Actual age versus predicted age plot with Huber as loss function

6.4.2 Comparing with Pre-trained Models

6.4.2.1 VGG16

VGG16 is a CNN model which consists of 16 layers. It was trained on the ImageNet data set comprising 14 million images divided over 1000 classes. The model achieved an accuracy of 92.7% for the top-5 test set. Figure 6.8 is the scatter plot obtained after applying VGG16. Using this model, we achieved an MAE of 16.77 (refer Table 6.2).

Fig. 6.8
A scatter graph of predicted age versus actual age for V G G 1 6. It displays the uniform growth of predicted age with actual age by a straight line. It depicts an increasing trend.

Actual age versus predicted age plot for VGG16

6.4.2.2 VGG19

VGG19 is a CNN model which consists of 19 layers, and it is a variant of VGG. Figure 6.9 is the scatter plot obtained after applying VGG19. We achieved an MAE value of 14.80 with VGG19 (refer Table 6.2).

Fig. 6.9
A scatter graph of predicted age versus actual age for V G G 1 9. It displays the uniform growth of predicted age with actual age by a straight line. It depicts an increasing trend.

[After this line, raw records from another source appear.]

-- ==== Sys2Proof/Machine/Pods.lean ====
section
/-! DEFINITION. KV pods: the pod table, pod lists, allocation, sharing, tentative entries, swap and forwarding
(R186 to R213). -/
namespace Sys2Proof.Machine

/-- A pod-table entry, R188. -/
structure Pod where
  swapAddr : Nat
  tentSeq : Nat
  tentGen : Nat
  tentEnd : Nat
  commit : Nat
  refs : Nat
  layer : Nat
  pos0 : Nat
  srcNode : Nat
  heads : Nat
  readers : Nat
  husk : Nat
  logTok : Nat
  headDim : Nat
  fmt : Nat
  poison : Bool
  state : Nat
  deriving DecidableEq, Repr

/-- The entry of a 32-byte word, R188. -/
def podOf (v : Nat) : Pod :=
  ⟨fld v 208 48, fld v 192 16, fld v 160 32, fld v 144 16, fld v 128 16, fld v 112 16, fld v 96 16, fld v 72 24,
   fld v 48 16, fld v 40 8, fld v 24 16, fld v 20 4, fld v 16 4, fld v 14 2, fld v 10 4, bitAt v 4, fld v 0 4⟩

/-- The word of an entry. -/
def podWord (p : Pod) : Nat :=
  p.state + (if p.poison then 2 ^ 4 else 0) + p.fmt * 2 ^ 10 + p.headDim * 2 ^ 14 + p.logTok * 2 ^ 16 + p.husk * 2 ^ 20
    + p.readers * 2 ^ 24 + p.heads * 2 ^ 40 + p.srcNode * 2 ^ 48 + p.pos0 * 2 ^ 72 + p.layer * 2 ^ 96 + p.refs * 2 ^ 112
    + p.commit * 2 ^ 128 + p.tentEnd * 2 ^ 144 + p.tentGen * 2 ^ 160 + p.tentSeq * 2 ^ 192 + p.swapAddr * 2 ^ 208

/-- The entry of a FREE pod. -/
def Pod.free : Pod := podOf 0

/-- STATE values of R188. -/
def podFree : Nat := 0
def podActive : Nat := 1
def podSwapOut : Nat := 2
def podCopying : Nat := 3
def podRetiring : Nat := 4

/-- A pod-list entry, R189: kind 0 EMPTY, 1 RESIDENT, 2 SWAPPED, 3 SWAPPING. -/
structure ListEnt where
  kind : Nat
  pod : Nat
  addr : Nat
  count : Nat
  deriving DecidableEq, Repr

/-- The entry of an 8-byte word, R189. -/
def listOf (v : Nat) : ListEnt := ⟨fld v 62 2, fld v 0 22, fld v 16 32 * 65536, fld v 0 9⟩
/-- The word of a RESIDENT (1) or SWAPPING (3) entry. -/
def listPod (kind pod : Nat) : Nat := pod % 2 ^ 22 + kind * 2 ^ 62
/-- The word of a SWAPPED entry. -/
def listSwapped (addr count : Nat) : Nat := count % 512 + fld addr 16 32 * 65536 + 2 * 2 ^ 62
/-- Does the entry name a pod? -/
def ListEnt.names (e : ListEnt) : Bool := e.kind == 1 || e.kind == 3

/-- Geometry of a pod: LOG2_TOKENS, HEADS, HEAD_DIM, FMT (R186). -/
structure Geo where
  logTok : Nat
  heads : Nat
  headDim : Nat
  fmt : Nat
  deriving DecidableEq, Repr

/-- TOKENS of R186. -/
def Geo.tokens (g : Geo) : Nat := 2 ^ g.logTok
/-- D as R167 codes it. -/
def headD (code : Nat) : Nat := 64 * (code + 1)
/-- Element bytes of a KV format (0x1 to 0x4). -/
def kvBytes (fmt : Nat) : Nat := match Fmt.ofCode fmt with
  | some f => f.bits / 8
  | none => 1
/-- TOKEN_BYTES of R186. -/
def Geo.tokenBytes (g : Geo) : Nat := 2 * g.heads * headD g.headDim * kvBytes g.fmt
/-- The geometry of a pod. -/
def Pod.geo (p : Pod) : Geo := ⟨p.logTok, p.heads, p.headDim, p.fmt⟩
/-- A geometry as one number, and back. -/
def Geo.pack (g : Geo) : Nat := g.logTok + g.heads * 16 + g.headDim * 4096 + g.fmt * 16384
def Geo.unpack (v : Nat) : Geo := ⟨fld v 0 4, fld v 4 8, fld v 12 2, fld v 14 4⟩
/-- Is the geometry one that R186 and R191 allow? -/
def Geo.ok (g : Geo) : Bool :=
  decide (3 ≤ g.logTok) && decide (g.logTok ≤ 8) && decide (1 ≤ g.fmt) && decide (g.fmt ≤ 4) && decide (0 < g.heads)
    && decide (g.tokens * g.tokenBytes ≤ 65536)

/-! ### The command, R191 -/

def dWait (c : Nat) : Bool := bitAt c 8
def dTent (c : Nat) : Bool := bitAt c 9
def dPrio (c : Nat) : Nat := fld c 24 2
def dSeq (c : Nat) : Nat := fld c 64 16
def dGen (c : Nat) : Nat := fld c 96 32
def dLayer (c : Nat) : Nat := fld c 128 16
def dLayers (c : Nat) : Nat := fld c 144 16
def dCount (c : Nat) : Nat := fld c 160 24
def dPos (c : Nat) : Nat := fld c 184 24
def dList (c : Nat) : Nat := fld c 208 48
def dSrc (c : Nat) : Nat := fld c 272 48
def dDst (c : Nat) : Nat := fld c 336 48
def dPeerHusk (c : Nat) : Nat := fld c 384 4
def dPeer (c : Nat) : Nat := fld c 400 16
def dPeerSeq (c : Nat) : Nat := fld c 416 16
def dStride (c : Nat) : Nat := fld c 432 32
def dGeo (c : Nat) : Geo := ⟨fld c 32 4, fld c 40 8, fld c 30 2, fld c 20 4⟩
/-- The RSVD bits of R191. -/
def dReserved (c : Nat) : Bool :=
  rsvd c 10 10 && rsvd c 26 4 && rsvd c 36 4 && rsvd c 80 16 && rsvd c 256 16 && rsvd c 320 16 && rsvd c 388 12 && rsvd c 464 560

/-- A covered list entry: layer, virtual address, and its place i in the list. -/
structure Cover where
  layer : Nat
  va : Nat
  ix : Nat
  deriving DecidableEq, Repr

/-- First entry and number of entries that cover positions (R189). -/
def coverFirst (g : Geo) (pos : Nat) : Nat := pos / g.tokens
def coverCount (g : Geo) (pos n : Nat) : Nat := (pos + n - 1) / g.tokens - pos / g.tokens + 1

/-- The entries of `layers` lists that cover positions, layer by layer. -/
def covers (g : Geo) (list stride layer layers pos n : Nat) : List Cover :=
  ((List.range layers).map (fun l => (List.range (coverCount g pos n)).map (fun i =>
    let ix := coverFirst g pos + i
    (⟨layer + l, list + l * stride + 8 * ix, ix⟩ : Cover)))).flatten

/-- Covered entries of a command's own lists, and of the source lists of POD_SHARE. -/
def dCovers (c : Nat) : List Cover := covers (dGeo c) (dList c) (dStride c) (dLayer c) (dLayers c) (dPos c) (dCount c)
def dSources (c : Nat) : List Cover := covers (dGeo c) (dSrc c) (dStride c) (dLayer c) (dLayers c) (dPos c) (dCount c)

/-- Master identifier of a slice's sequence-scheduler block. -/
def seqMaster (s : Nat) : Nat := masterId 0x8 s

namespace World

/-- Change the pods. -/
def upPods (w : World) (f : PodSt → PodSt) : World := { w with dev := { w.dev with pods := f w.dev.pods } }

/-! ### The pod table -/

/-- Address of a pod-table entry; a second copy lies in the east die's reserve (R142, log entry 23). -/
def podEntryAddr (w : World) (p : Nat) : Nat := w.rd oPodTableBase + 32 * p
/-- Distance of the second copy, which lies above the table that starts the other reserve. -/
def podCopyOffset : Nat := 0x3008000000

/-- A pod-table entry: from the first copy unless that is poisoned or fails correction. -/
def pod (w : World) (p : Nat) : Pod :=
  let r := w.readStored (w.podEntryAddr p) 32 0
  podOf (if r.anyBad then w.num (w.podEntryAddr p + podCopyOffset) 32 else r.nat)

/-- The committed mark and the tags of a pod, R172. -/
def podMarks (x : Pod) : List Nat := [x.commit, x.tentEnd, x.tentSeq, x.tentGen]

/-- The changes of this tick, to be kept (R172). -/
def markBase (w : World) : PodSt :=
  let s := w.dev.pods
  if s.markTick = w.now then s else { s with markTick := w.now, marks := .empty, gens := .empty }

/-- Keep a pod's marks as they were before this tick, if `x` changes them (R172). -/
def keepMarks (w : World) (p : Nat) (x : Pod) : World :=
  let old := w.pod p
  if podMarks old = podMarks x then w
  else
    let s := w.markBase
    w.upPods (fun _ => if s.marks.has p then s else { s with marks := s.marks.put p (podMarks old) })

/-- A pod as a sample of this tick meets it: with the marks it had before the tick (R172). -/
def podSampled (w : World) (p : Nat) : Pod :=
  let x := w.pod p
  match w.markBase.marks.get? p with
  | some [a, b, c, d] => { x with commit := a, tentEnd := b, tentSeq := c, tentGen := d }
  | _ => x

/-- Write a pod-table entry, both copies: an entry is half a line, so the line of each is read first, and mended (R142). -/
def setPod (w : World) (p : Nat) (x : Pod) : World :=
  let b := leBytes 32 (podWord x)
  let a := w.podEntryAddr p
  let w := (w.mirrorHeal a 32 (· + podCopyOffset)).mirrorHeal (a + podCopyOffset) 32 (· - podCopyOffset)
  ((w.keepMarks p x).store (w.podEntryAddr p) b).store (w.podEntryAddr p + podCopyOffset) b

/-- Every pod of the region. -/
def allPods (w : World) : List Nat := List.range (w.rd oPodRegionPods)
/-- Physical address of a pod, R187. -/
def podAddr (w : World) (p : Nat) : Nat := w.rd oPodRegionBase + p * 0x10000

/-- Pods held by all husks, and references. -/
def heldPods (w : World) : Nat := (allHusks.map (fun h => w.rd (oHuskPodsHeld h))).foldl (· + ·) 0
def heldRefs (w : World) : Nat := (allHusks.map (fun h => w.rd (oHuskPodRefs h))).foldl (· + ·) 0
/-- S of R187. -/
def podShortfall (w : World) : Nat :=
  (allHusks.map (fun h => w.rd (oHuskPodReserve h) - w.rd (oHuskPodsHeld h))).foldl (· + ·) 0

/-- The module-wide counters and ledgers follow the husks' counters (R187, R399). -/
def podSync (w : World) : World :=
  let n := w.rd oPodRegionPods
  let held := w.heldPods
  let refs := w.heldRefs
  let w1 := (w.wr oPodsFree (n - held)).wr oPodShortfall w.podShortfall
  let w2 := ((w1.wr (oLedgerPods 1) held).wr (oLedgerPods 3) n).wr (oLedgerPods 4) (n - held)
  w2.wr (oLedgerPodRefs 1) refs

/-- References are added to pods of husk h. -/
def refsAdded (w : World) (h n : Nat) : World := ((w.inc (oHuskPodRefs h) n).inc (oLedgerPodRefs 0) n).podSync
/-- References to pods of husk h are released. -/
def refsReleased (w : World) (h n : Nat) : World :=
  ((w.wr (oHuskPodRefs h) (w.rd (oHuskPodRefs h) - n)).inc (oLedgerPodRefs 2) n).podSync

Actual age versus predicted age plot for VGG19

6.4.2.3 Inception V3

Inception is a CNN model developed by Google. Inception v3 is Google Inception’s third version. Figure 6.10 is the scatter plot obtained after applying Inception v3. Using this model, we achieved an MAE of 35.66 (refer Table 6.3).

Fig. 6.10
A scatter graph of predicted age versus actual age for inception v 3. It displays the uniform growth of predicted age with actual age by a straight line. It depicts an increasing trend.

Actual age versus predicted age plot for Inception v3

Table 6.3 Comparison of metrics between our model and various state-of-the-art models

6.5 Conclusion

Bone age has already been utilized as a diagnostic and therapeutic indication. Moreover, bone age may be used to predict pubertal peak height velocity and menarche timing. In this study, we created a unique DNN model for determining bone age automatically. In summary, we used a set of X-ray pictures to perform classification and regression to estimate bone age. Using 6044 pictures, the MAE value for bone ages using our own model was 13.89, VGG-16 was 16.769, VGG-19 was 14.80, and Inception v3 was 35.66.